/-- The dies whose pool holds the block for readmission: its own, or the dies of the set for one that migrates and so waits
as a pre-empted block (R105). -/
def State.readmitDies (s : State) (b : Master) : List Nat :=
  if b.phase == .preempted then [b.die]
  else if b.phase == .migrating then
    (List.range 8).filter fun d => match s.gridOf b with | some g => g.dieSet.getLsbD d | none => false
  else []

/-- The blocks chosen on die d to readmit block m of grid u: later blocks of the grid, highest index first, as many as needed. -/
def State.readmitVictims (s : State) (d m u : Nat) (b : Master) : Option (List Nat) :=
  if s.passedFor d 16000 (.master m) then
    s.enough d b.image [b.varIdx] ((byIndex ((s.blocksOf u).filter fun p => p.2.die == d && p.2.phase == .running && !p.2.preempt &&
      decide (b.linear < p.2.linear))).map Prod.fst)
  else none

/-- READMISSION_DELAY_EXPIRY (R105, R106, R108). -/
def execReadmissionDelayExpiry (m : Nat) (s : State) : Host.Outcome State Fault Refusal :=
  match s.master m with
  | none => .next s
  | some b => match b.gridUid with
    | none => .next s
    | some u => match (s.readmitDies b).findSome? fun d => s.readmitVictims d m u b with
      | some l => .next (s.choose l)
      | none => .next s

/-! ## Switches (R102) -/

/-- SWITCH_COMPLETE (R102). -/
def execSwitchComplete (m : Nat) (s : State) : Host.Outcome State Fault Refusal :=
  match s.master m with
  | none => .next s
  | some b => match b.switchTo with
    | none => .next s
    | some (k, cs, id) =>
      if b.phase != .switching || !s.quiet m b then .next s
      else
        let v := b.image.variants.getD k default
        let p := (v.switches.find? fun p => p.id == id).getD default
        let (t, c) := s.carry b k p.carried fun _ _ => b.image.base + BitVec.ofNat 64 p.resume
        .next (((t.setMaster m { c with
          cores := cs, segs := segsFor b.ctx cs v, switchTo := none, switchPend := none, phase := .running
          timer := s.cycles }).reexamine b.die).joinAll)

/-! ## Pre-emption (R107, R412) -/

/-- Does the warp stand at a clause boundary (R115)? A suspending instruction that waits stands at its clause's header. -/
def Warp.atBoundary (w : Warp) : Bool :=
  match w.clause with
  | none => true
  | some c => c.next == 1 && (match c.words with | x :: _ => suspends x | [] => false)

/-- The warp back at that boundary; a PARK executes afresh (R345). -/
def State.toBoundary (s : State) (b : Master) (w : Warp) : Warp :=
  match w.clause with
  | none => w
  | some c => { w with clause := none, park := none, waits := none, frontier := addEntry w.frontier (s.entryAt b ⟨c.hdr, c.base, c.lanes⟩) }

/-- PREEMPTION_TAKE_EFFECT (R107, R412). -/
def execPreemptionTakeEffect (m : Nat) (s : State) : Host.Outcome State Fault Refusal :=
  match s.master m with
  | none => .next s
  | some b =>
    if b.preempt && b.phase == .running && !b.liveWarps.isEmpty && b.warps.all Warp.atBoundary then
      let t := s.setMaster m { b with phase := .preempting, preempt := false, switchPend := none
                                      warps := b.warps.map (s.toBoundary b) }
      .next (b.cores.foldl (fun t h => t.perf b.die h.core 10 1) t)
    else .next s

/-- Does an XLAT of the warp wait behind an operation that is not present (R359)? -/
def State.xlatWaits (s : State) (m w : Nat) (b : Master) (o : MemOp) : Bool :=
  (s.die b.die).pageOps.any fun p => p.2.m == m && p.2.w == w && !p.2.kv && p.2.k == o.k && s.pageHeld b.die p.1 p.2

/-- Has what was issued come to rest (R412): loads written, accesses performed or in replay, started commands complete? -/
def State.atRest (s : State) (m : Nat) (b : Master) : Bool :=
  (b.warps.zipIdx.all fun w => w.1.outs.all fun o => o.undone && o.lanes.all fun l => match l.st with
    | .ready => (match o.kind with | .xlat _ => s.xlatWaits m w.2 b o | _ => w.1.laneHeld o l)
    | .remote | .half _ => false
    | _ => true) &&
  b.entries.all fun e => e.2.st != .started || e.2.op.isCopy || e.2.op.isFill

/-- CONTEXT_SAVE_COMPLETE (R412): the record stands in the slot and the cores are free, or the save's failure freezes the
master, which a thaw returns to Running. -/
def execContextSaveComplete (m : Nat) (s : State) : Host.Outcome State Fault Refusal :=
  match s.master m with
  | none => .next s
  | some b =>
    if b.phase != .preempting || !s.atRest m b then .next s
    else
      let (t, tick) := s.fresh
      match t.slotWrite b 0 (t.recordOf m b 1 tick) with
      | (t, some moved) => .next (t.slotFails m moved)
      | (t, none) =>
        let u := t.modMaster m fun b => { b with
          phase := .preempted, inPool := true, poolAt := s.cycles, stoppedAt := s.cycles
          cores := b.cores.map fun h => { (default : CoreHold) with core := h.core, pool := h.pool } }
        .next ((u.joinAll).reexamine b.die)

/-! ## The watchdog (R109 to R111) -/

/-- Does the timer run in the phase (R110)? -/
def Phase.timed : Phase → Bool
  | .prologue | .running | .preempting => true
  | .waiting | .switching | .preempted | .migrating | .frozen | .retired => false

/-- The limit in µs, and whether the launch is persistent (R109). -/
def State.wdLimit (s : State) (b : Master) : Nat × Bool :=
  match s.gridOf b with
  | some g => if g.launch.persistent then (g.launch.heartbeat, true) else (2 ^ (if g.launch.wdExp == 0 then 20 else g.launch.wdExp), false)
  | none => (2 ^ 20, false)

/-- WATCHDOG_FIRE (R109 to R111). -/
def execWatchdogFire (m : Nat) (s : State) : Host.Outcome State Fault Refusal :=
  match s.master m with
  | none => .next s
  | some b =>
    let (lim, pers) := s.wdLimit b
    if b.phase.timed && decide (lim ≤ s.stamp / 1000 - s.stampAt b.timer / 1000) then
      .next (s.freeze m { FreezeAt.blank 0x21 with info := BitVec.ofNat 64 (lim + if pers then 2 ^ 32 else 0) })
    else .next s

end Sys2Proof.Machine
end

-- What to do --
Among the lines of the data above, find those with the word "switching" and show them.

-- Output of the exercise --
      if b.phase != .switching || !s.quiet m b then .next s
  | .waiting | .switching | .preempted | .migrating | .frozen | .retired => false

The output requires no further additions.